● Saved data entries:
────

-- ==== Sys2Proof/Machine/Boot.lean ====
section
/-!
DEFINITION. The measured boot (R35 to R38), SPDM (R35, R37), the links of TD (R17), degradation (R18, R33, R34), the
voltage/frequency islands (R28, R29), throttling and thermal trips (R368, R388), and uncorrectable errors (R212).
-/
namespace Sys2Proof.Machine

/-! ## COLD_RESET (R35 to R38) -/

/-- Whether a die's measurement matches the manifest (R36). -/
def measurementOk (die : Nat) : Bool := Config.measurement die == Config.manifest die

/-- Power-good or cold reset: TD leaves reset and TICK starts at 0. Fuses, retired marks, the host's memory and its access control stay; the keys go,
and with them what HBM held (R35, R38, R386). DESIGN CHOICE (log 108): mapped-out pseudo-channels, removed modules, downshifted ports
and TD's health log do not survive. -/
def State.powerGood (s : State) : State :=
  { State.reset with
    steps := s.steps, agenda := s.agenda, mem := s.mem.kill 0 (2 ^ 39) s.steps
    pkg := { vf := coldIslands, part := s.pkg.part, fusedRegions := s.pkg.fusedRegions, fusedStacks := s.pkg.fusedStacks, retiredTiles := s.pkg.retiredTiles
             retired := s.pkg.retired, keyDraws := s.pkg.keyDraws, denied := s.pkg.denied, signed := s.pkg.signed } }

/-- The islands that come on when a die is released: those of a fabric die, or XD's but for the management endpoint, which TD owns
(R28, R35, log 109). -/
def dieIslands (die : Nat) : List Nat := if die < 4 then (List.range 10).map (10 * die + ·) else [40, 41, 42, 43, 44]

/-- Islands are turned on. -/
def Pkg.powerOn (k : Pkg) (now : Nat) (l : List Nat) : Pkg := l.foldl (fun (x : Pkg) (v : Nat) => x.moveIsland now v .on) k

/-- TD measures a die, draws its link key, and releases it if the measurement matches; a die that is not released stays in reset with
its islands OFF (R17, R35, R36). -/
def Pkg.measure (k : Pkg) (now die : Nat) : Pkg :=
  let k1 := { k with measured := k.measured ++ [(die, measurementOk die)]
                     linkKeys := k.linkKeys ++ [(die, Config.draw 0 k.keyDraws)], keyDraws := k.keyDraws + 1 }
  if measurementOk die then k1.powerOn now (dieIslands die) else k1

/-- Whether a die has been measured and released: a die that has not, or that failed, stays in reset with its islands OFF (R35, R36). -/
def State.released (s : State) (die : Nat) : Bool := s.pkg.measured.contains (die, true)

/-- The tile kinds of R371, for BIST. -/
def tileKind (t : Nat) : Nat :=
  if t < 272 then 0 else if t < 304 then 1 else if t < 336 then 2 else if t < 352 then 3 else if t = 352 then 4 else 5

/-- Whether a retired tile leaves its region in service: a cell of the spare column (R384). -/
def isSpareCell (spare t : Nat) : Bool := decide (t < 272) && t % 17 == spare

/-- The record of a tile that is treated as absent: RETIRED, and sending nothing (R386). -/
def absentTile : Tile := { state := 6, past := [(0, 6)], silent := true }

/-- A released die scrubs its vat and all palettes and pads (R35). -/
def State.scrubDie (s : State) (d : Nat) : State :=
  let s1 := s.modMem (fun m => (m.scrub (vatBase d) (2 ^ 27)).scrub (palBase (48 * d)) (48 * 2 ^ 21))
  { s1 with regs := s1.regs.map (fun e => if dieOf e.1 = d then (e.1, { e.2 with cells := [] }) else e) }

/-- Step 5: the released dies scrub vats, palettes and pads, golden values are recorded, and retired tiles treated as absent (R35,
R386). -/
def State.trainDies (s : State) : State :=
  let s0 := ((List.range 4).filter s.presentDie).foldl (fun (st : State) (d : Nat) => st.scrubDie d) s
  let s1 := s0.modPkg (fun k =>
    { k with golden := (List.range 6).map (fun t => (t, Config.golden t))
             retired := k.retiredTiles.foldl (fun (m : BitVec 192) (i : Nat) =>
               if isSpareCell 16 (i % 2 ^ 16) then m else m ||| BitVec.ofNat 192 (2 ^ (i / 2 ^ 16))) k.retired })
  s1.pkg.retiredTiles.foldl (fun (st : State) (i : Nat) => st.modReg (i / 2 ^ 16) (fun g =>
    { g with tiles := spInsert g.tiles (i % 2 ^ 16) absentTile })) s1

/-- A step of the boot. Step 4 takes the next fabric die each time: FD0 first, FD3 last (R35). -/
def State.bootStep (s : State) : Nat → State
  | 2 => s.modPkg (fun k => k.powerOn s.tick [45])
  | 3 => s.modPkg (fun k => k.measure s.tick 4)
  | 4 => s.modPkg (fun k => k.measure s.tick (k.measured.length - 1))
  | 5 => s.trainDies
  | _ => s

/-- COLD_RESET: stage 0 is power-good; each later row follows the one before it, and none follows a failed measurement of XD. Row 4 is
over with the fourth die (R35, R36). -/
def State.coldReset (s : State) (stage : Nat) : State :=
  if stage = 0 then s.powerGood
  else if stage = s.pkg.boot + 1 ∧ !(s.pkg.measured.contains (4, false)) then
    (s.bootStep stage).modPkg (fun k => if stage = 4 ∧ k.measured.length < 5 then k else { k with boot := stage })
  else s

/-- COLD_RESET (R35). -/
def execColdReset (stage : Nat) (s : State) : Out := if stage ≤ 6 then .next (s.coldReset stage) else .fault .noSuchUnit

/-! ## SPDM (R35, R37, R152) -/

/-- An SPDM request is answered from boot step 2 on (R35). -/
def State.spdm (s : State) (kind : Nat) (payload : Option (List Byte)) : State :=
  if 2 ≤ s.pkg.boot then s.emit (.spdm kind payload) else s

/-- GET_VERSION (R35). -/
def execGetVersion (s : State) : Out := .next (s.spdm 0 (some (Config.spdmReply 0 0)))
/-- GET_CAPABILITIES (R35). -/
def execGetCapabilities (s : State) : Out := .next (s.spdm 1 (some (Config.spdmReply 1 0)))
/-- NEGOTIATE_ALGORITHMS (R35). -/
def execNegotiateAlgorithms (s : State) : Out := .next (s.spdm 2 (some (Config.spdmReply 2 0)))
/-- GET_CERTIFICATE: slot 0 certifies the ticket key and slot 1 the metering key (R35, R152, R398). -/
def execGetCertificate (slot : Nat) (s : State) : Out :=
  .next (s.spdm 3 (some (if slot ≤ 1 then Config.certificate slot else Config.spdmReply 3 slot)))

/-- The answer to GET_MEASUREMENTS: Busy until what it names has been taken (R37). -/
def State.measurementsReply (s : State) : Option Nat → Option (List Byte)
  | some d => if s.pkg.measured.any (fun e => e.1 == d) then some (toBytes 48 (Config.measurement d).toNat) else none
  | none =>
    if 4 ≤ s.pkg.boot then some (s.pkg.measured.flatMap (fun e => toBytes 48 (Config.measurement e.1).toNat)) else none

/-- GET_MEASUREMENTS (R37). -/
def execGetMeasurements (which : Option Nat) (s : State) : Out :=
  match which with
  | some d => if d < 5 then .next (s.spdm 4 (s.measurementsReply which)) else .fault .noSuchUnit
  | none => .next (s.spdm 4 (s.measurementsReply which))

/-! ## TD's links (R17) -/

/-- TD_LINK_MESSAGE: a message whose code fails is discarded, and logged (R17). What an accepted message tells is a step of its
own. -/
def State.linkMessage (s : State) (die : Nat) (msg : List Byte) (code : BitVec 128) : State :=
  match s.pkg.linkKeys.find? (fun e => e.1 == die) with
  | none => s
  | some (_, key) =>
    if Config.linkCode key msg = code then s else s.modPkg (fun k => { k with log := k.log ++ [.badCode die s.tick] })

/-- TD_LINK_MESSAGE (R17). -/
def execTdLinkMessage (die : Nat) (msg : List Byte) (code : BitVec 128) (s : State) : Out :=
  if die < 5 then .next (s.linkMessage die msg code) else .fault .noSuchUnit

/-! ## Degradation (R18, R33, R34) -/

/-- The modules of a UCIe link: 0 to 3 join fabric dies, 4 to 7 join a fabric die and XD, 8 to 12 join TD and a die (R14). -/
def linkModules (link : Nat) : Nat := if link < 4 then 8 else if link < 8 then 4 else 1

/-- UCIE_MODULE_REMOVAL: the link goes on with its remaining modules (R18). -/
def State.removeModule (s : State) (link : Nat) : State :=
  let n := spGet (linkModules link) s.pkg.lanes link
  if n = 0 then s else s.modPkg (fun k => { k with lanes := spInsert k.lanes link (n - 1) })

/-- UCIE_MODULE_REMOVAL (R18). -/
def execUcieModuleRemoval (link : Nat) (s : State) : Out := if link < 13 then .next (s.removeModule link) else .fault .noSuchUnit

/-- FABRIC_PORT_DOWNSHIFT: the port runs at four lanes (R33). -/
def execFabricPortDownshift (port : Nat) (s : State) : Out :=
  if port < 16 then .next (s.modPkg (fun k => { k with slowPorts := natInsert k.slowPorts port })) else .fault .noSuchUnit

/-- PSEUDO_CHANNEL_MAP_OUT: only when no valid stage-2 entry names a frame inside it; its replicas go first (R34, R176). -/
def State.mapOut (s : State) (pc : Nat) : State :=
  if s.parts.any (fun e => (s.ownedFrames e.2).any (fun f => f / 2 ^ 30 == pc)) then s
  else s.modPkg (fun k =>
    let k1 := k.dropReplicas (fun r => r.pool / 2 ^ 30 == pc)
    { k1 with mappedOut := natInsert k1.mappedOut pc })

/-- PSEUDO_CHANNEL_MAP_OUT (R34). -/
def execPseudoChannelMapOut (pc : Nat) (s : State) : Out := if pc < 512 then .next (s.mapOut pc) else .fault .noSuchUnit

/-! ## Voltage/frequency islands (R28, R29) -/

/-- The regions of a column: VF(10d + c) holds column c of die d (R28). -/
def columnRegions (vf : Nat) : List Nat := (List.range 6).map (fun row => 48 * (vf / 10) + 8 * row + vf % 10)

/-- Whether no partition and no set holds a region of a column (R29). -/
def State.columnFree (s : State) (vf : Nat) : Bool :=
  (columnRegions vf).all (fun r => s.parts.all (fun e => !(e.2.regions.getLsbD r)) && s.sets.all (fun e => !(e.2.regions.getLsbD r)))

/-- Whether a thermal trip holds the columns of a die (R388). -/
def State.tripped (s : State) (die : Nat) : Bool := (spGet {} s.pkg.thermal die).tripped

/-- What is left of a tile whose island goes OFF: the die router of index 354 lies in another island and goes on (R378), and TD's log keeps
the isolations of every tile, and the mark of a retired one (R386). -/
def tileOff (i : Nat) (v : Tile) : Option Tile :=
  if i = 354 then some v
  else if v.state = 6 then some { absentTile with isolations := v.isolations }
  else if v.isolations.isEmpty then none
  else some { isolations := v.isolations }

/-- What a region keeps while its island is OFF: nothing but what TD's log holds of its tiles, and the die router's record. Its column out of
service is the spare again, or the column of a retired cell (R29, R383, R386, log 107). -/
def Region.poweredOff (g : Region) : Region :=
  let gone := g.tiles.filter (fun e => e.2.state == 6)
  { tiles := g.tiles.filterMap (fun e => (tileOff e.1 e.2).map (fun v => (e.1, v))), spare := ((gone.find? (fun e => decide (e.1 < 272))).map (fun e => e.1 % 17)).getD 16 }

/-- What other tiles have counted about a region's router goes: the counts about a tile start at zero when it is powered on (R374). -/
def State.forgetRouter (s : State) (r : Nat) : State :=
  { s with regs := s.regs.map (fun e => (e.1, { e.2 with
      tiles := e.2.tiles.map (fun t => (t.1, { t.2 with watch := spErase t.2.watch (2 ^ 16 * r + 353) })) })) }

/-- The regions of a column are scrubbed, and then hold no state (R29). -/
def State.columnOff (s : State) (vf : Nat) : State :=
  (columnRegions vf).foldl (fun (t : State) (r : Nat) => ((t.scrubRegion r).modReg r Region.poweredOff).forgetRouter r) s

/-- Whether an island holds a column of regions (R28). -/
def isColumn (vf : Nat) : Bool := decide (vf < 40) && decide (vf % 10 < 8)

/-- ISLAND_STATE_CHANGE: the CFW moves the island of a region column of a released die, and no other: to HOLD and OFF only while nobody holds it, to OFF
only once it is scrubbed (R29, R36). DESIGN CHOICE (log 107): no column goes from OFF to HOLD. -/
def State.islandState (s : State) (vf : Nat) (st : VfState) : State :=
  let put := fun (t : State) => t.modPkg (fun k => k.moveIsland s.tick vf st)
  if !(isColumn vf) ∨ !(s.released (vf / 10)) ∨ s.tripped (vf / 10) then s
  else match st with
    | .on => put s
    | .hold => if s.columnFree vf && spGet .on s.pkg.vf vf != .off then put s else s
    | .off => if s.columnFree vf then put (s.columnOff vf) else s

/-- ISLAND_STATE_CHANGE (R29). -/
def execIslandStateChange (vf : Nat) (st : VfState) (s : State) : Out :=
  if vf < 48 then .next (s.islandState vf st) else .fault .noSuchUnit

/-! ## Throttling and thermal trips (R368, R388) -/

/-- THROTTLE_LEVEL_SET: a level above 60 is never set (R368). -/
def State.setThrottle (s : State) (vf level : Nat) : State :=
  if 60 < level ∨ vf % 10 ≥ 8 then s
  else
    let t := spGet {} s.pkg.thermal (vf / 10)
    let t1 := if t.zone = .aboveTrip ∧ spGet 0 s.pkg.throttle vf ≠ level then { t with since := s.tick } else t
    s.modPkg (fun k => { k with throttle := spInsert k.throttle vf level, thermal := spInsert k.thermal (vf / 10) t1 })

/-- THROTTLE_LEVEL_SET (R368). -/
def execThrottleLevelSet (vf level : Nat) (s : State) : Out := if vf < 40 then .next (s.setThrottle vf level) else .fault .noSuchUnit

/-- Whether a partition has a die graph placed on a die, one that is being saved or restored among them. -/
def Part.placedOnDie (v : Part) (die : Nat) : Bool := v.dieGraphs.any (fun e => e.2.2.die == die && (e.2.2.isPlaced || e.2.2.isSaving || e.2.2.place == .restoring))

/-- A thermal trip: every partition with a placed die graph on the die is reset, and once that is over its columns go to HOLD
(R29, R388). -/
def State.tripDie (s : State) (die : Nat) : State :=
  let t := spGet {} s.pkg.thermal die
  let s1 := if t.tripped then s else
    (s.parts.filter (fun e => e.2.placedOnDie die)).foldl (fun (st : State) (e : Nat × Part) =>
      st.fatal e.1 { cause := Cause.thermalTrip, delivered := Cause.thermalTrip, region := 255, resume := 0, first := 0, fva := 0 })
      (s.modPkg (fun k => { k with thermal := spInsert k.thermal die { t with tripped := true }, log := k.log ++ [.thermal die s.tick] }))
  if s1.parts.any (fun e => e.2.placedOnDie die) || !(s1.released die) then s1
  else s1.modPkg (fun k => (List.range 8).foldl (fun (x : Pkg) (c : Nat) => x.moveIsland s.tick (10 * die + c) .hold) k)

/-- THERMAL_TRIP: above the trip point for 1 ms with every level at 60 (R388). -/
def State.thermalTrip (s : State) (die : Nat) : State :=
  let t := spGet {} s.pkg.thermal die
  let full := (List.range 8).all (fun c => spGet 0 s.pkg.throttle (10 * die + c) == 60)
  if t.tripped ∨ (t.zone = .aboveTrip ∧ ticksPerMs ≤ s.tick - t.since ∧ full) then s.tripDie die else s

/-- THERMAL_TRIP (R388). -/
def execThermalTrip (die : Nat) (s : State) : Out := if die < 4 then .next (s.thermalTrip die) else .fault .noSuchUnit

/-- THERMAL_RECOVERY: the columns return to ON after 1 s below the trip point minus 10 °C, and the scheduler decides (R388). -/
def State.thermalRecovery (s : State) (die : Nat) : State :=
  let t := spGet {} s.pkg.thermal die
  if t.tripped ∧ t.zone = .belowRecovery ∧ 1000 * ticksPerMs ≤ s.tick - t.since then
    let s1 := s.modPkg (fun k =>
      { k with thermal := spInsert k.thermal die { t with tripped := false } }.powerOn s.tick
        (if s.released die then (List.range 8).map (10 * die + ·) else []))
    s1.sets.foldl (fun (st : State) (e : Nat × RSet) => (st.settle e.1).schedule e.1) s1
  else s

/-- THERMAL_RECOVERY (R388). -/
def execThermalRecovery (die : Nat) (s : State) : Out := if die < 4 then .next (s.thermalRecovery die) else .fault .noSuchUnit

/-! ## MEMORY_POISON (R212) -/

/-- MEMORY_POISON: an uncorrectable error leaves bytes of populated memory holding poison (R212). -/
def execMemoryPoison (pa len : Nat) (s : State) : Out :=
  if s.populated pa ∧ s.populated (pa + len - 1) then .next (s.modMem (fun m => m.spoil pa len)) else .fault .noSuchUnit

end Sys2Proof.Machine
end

────

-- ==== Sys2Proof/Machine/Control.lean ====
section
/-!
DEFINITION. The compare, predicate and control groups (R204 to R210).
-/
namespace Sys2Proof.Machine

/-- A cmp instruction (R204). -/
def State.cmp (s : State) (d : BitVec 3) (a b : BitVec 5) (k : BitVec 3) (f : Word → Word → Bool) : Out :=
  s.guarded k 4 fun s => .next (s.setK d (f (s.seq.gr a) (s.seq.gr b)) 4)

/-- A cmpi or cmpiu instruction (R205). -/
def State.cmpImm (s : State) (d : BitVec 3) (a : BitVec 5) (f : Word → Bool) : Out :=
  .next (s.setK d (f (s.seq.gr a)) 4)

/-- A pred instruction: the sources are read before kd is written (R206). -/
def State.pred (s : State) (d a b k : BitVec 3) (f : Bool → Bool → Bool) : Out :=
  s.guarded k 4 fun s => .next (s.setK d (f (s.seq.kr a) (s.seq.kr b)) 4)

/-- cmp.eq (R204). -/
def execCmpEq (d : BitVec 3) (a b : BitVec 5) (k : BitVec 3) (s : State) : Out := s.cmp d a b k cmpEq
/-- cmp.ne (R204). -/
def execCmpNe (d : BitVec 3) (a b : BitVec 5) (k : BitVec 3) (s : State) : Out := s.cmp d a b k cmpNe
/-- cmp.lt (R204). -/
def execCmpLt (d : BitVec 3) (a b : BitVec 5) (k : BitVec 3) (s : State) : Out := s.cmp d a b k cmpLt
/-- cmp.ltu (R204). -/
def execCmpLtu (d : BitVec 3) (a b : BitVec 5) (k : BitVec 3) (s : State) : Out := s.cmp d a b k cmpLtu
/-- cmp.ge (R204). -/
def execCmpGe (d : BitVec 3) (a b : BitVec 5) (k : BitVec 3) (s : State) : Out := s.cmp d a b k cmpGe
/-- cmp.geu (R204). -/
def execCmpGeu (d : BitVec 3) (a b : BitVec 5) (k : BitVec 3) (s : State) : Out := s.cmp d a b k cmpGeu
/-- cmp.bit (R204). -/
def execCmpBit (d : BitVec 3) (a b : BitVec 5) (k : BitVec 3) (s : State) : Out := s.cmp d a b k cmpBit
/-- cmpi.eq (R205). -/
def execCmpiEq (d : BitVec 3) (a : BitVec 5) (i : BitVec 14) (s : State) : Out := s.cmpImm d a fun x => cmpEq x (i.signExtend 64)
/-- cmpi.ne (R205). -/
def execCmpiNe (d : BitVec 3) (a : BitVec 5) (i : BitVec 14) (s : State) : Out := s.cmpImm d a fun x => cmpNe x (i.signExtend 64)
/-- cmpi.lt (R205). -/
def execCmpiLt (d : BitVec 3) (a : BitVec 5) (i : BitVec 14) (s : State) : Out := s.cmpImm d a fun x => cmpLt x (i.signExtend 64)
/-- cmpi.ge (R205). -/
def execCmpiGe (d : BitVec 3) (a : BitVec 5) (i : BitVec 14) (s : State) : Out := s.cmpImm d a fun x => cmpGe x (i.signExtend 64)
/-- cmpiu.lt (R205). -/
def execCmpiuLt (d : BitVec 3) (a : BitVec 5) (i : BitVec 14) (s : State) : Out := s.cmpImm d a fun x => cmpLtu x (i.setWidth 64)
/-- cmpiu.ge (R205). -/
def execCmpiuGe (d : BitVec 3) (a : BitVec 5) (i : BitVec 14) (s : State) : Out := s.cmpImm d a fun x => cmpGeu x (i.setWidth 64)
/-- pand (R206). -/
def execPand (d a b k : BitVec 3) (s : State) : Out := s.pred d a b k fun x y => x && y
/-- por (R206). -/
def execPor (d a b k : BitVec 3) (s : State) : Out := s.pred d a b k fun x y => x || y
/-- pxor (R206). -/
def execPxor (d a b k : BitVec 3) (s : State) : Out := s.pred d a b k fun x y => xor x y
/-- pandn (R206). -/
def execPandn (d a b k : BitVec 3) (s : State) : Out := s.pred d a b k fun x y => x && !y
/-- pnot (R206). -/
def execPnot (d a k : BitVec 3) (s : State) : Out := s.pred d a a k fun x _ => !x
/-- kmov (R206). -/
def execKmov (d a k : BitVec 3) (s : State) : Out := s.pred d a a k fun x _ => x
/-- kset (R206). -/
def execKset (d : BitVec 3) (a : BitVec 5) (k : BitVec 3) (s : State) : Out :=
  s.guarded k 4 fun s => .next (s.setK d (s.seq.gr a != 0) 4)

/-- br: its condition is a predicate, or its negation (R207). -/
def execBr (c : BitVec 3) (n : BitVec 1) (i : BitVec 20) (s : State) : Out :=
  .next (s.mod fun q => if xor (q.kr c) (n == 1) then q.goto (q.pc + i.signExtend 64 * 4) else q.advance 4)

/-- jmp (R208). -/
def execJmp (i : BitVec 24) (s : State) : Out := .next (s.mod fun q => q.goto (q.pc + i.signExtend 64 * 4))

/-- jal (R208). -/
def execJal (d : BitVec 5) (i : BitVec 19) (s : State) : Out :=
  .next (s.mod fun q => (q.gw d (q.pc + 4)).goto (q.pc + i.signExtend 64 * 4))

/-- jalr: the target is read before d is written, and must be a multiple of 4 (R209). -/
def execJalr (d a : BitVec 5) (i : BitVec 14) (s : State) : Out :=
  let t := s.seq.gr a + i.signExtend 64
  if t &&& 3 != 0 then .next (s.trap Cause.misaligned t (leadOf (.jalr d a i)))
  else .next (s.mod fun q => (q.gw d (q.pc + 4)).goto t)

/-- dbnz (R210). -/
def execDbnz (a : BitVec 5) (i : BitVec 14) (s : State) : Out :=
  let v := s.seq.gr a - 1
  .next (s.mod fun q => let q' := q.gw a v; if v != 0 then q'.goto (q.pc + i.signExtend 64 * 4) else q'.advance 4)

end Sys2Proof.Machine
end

────

● What is required:
From the lines above, copy those that contain the word "failed".

● Solved problem:
/-- Whether a die has been measured and released: a die that has not, or that failed, stays in reset with its islands OFF (R35, R36). -/
/-- COLD_RESET: stage 0 is power-good; each later row follows the one before it, and none follows a failed measurement of XD. Row 4 is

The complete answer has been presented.